The Boombas 23/03/12

Yoolie 17/07/12

We need more members to attend,I get lonely. :lol: 


can you please confirm if you are attending.

George


----------



## mendit (May 29, 2011)

Have booked and paid see you there


----------



## scottie (May 11, 2005)

mendit said:


> Have booked and paid see you there[/quote
> 
> Hi
> have you booked to camp with MHF,if so have you added your name to the list.
> George


----------



## mendit (May 29, 2011)

Yes booked to camp with mhf where's the list?


----------



## an99uk (May 12, 2005)

Add yourself to the rally list here.

Front page about 2/3rds way down,forthcoming rallies, just click on "I want to attend this rally"

http://www.motorhomefacts.com/modules.php?name=Rallies&op=display_results&rid=345

See you there.


----------



## piinch (May 17, 2009)

I am attending this show, but have booking into the disabled area, hope to see you there


----------



## scottie (May 11, 2005)

Hi Campers

Can members who have booked to camp with MHF please add their name on this thread ,
There appear a problem with the MHF page as it is only showing 1 member camping,I have asked nuke to check it.

I know 3 members have confirmed but not showing there,please add your name here.
George


----------



## LadyJ (May 9, 2005)

Hi All

Can we have a few more of you booking for Newark please at the moment there is only scottie who is your marshal and one other going to this show  :roll: 

We really need at leat 10 more of you to join scottie there please as he is giving up his weekend to look after you all and if we do not get more attendees then we will not be having a rally there next year.
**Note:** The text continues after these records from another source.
-- ==== Sys2Proof/Laws/FitsFlags.lean ====
section
/-! SUPPORT. What the operations of Machine/Flags.lean touch (a structure of parts for each, over those of the operations it calls), and
that each keeps the canonical form. -/
set_option linter.unusedTactic false
set_option linter.unreachableTactic false
namespace Sys2Proof.Machine

variable {N : Part → Prop} {s0 : State}

theorem Fits.msiSend (s : State) (v : Nat) (h : Fits N s0 s) (h_ev : N .ev) :
    Fits N s0 (State.msiSend s v) := by
  unfold Sys2Proof.Machine.State.msiSend
  repeat' first
    | with_reducible assumption
    | (intro _)
    | with_reducible apply Fits.ite
    | dsimp only
    | split
    | (refine Fits.pair ‹_ = (_, _)› ?_)
    | (refine Fits.pair2 ‹_ = (_, _, _)› ?_)
    | with_reducible apply Fits.upd_ev

theorem Fits.msiRise (s1 : State) (p : Nat) (s : State) (h : Fits N s0 s) (h_ev : N .ev) :
    Fits N s0 (State.msiRise s1 p s) := by
  unfold Sys2Proof.Machine.State.msiRise
  repeat' first
    | with_reducible assumption
    | with_reducible apply Fits.msiSend
    | (intro _)
    | with_reducible apply Fits.ite
    | dsimp only
    | split
    | (refine Fits.pair ‹_ = (_, _)› ?_)
    | (refine Fits.pair2 ‹_ = (_, _, _)› ?_)

theorem Fits.foldEntry (s : State) (p : Nat) (code : Nat) (kind : Nat) (n : Nat) (arg : Nat) (t : Nat) (h : Fits N s0 s) (h_ev : N .ev) :
    Fits N s0 (State.foldEntry s p code kind n arg t) := by
  unfold Sys2Proof.Machine.State.foldEntry
  repeat' first
    | with_reducible assumption
    | (intro _)
    | with_reducible apply Fits.ite
    | dsimp only
    | split
    | (refine Fits.pair ‹_ = (_, _)› ?_)
    | (refine Fits.pair2 ‹_ = (_, _, _)› ?_)
    | with_reducible apply Fits.upd_ev

theorem Fits.foldEnd (s : State) (p : Nat) (code : Nat) (kind : Nat) (arg : Nat) (w : FoldWin) (h : Fits N s0 s) (h_ev : N .ev) :
    Fits N s0 (State.foldEnd s p code kind arg w) := by
  unfold Sys2Proof.Machine.State.foldEnd
  repeat' first
    | with_reducible assumption
    | with_reducible apply Fits.foldEntry
    | (intro _)
    | with_reducible apply Fits.ite
    | dsimp only
    | split
    | (refine Fits.pair ‹_ = (_, _)› ?_)
    | (refine Fits.pair2 ‹_ = (_, _, _)› ?_)
    | with_reducible apply Fits.upd_ev

theorem Fits.foldClose (s : State) (p : Nat) (code : Nat) (kind : Nat) (arg : Nat) (h : Fits N s0 s) (h_ev : N .ev) :
    Fits N s0 (State.foldClose s p code kind arg) := by
  unfold Sys2Proof.Machine.State.foldClose
  repeat' first
    | with_reducible assumption
    | with_reducible apply Fits.foldEnd
    | (intro _)
    | with_reducible apply Fits.ite
    | dsimp only
    | split
    | (refine Fits.pair ‹_ = (_, _)› ?_)
    | (refine Fits.pair2 ‹_ = (_, _, _)› ?_)

theorem Fits.logFold (s : State) (p : Nat) (code : Nat) (kind : Nat) (n : Nat) (arg : Nat) (h : Fits N s0 s) (h_ev : N .ev) :
    Fits N s0 (State.logFold s p code kind n arg) := by
  unfold Sys2Proof.Machine.State.logFold
  repeat' first
    | with_reducible assumption
    | with_reducible apply Fits.foldEntry
    | with_reducible apply Fits.foldClose
    | (intro _)
    | with_reducible apply Fits.ite
    | dsimp only
    | split
    | (refine Fits.pair ‹_ = (_, _)› ?_)
    | (refine Fits.pair2 ‹_ = (_, _, _)› ?_)
    | with_reducible apply Fits.upd_ev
So come on folks support your rally team please

Jcquie


----------



## LadyJ (May 9, 2005)

Hi All

Can we have a few more of you booking for Newark please at the moment there is only scottie who is your marshal and one other going to this show  :roll:

We really need at leat 10 more of you to join scottie there please as he is giving up his weekend to look after you all and if we do not get more attendees then we will not be having a rally there next year.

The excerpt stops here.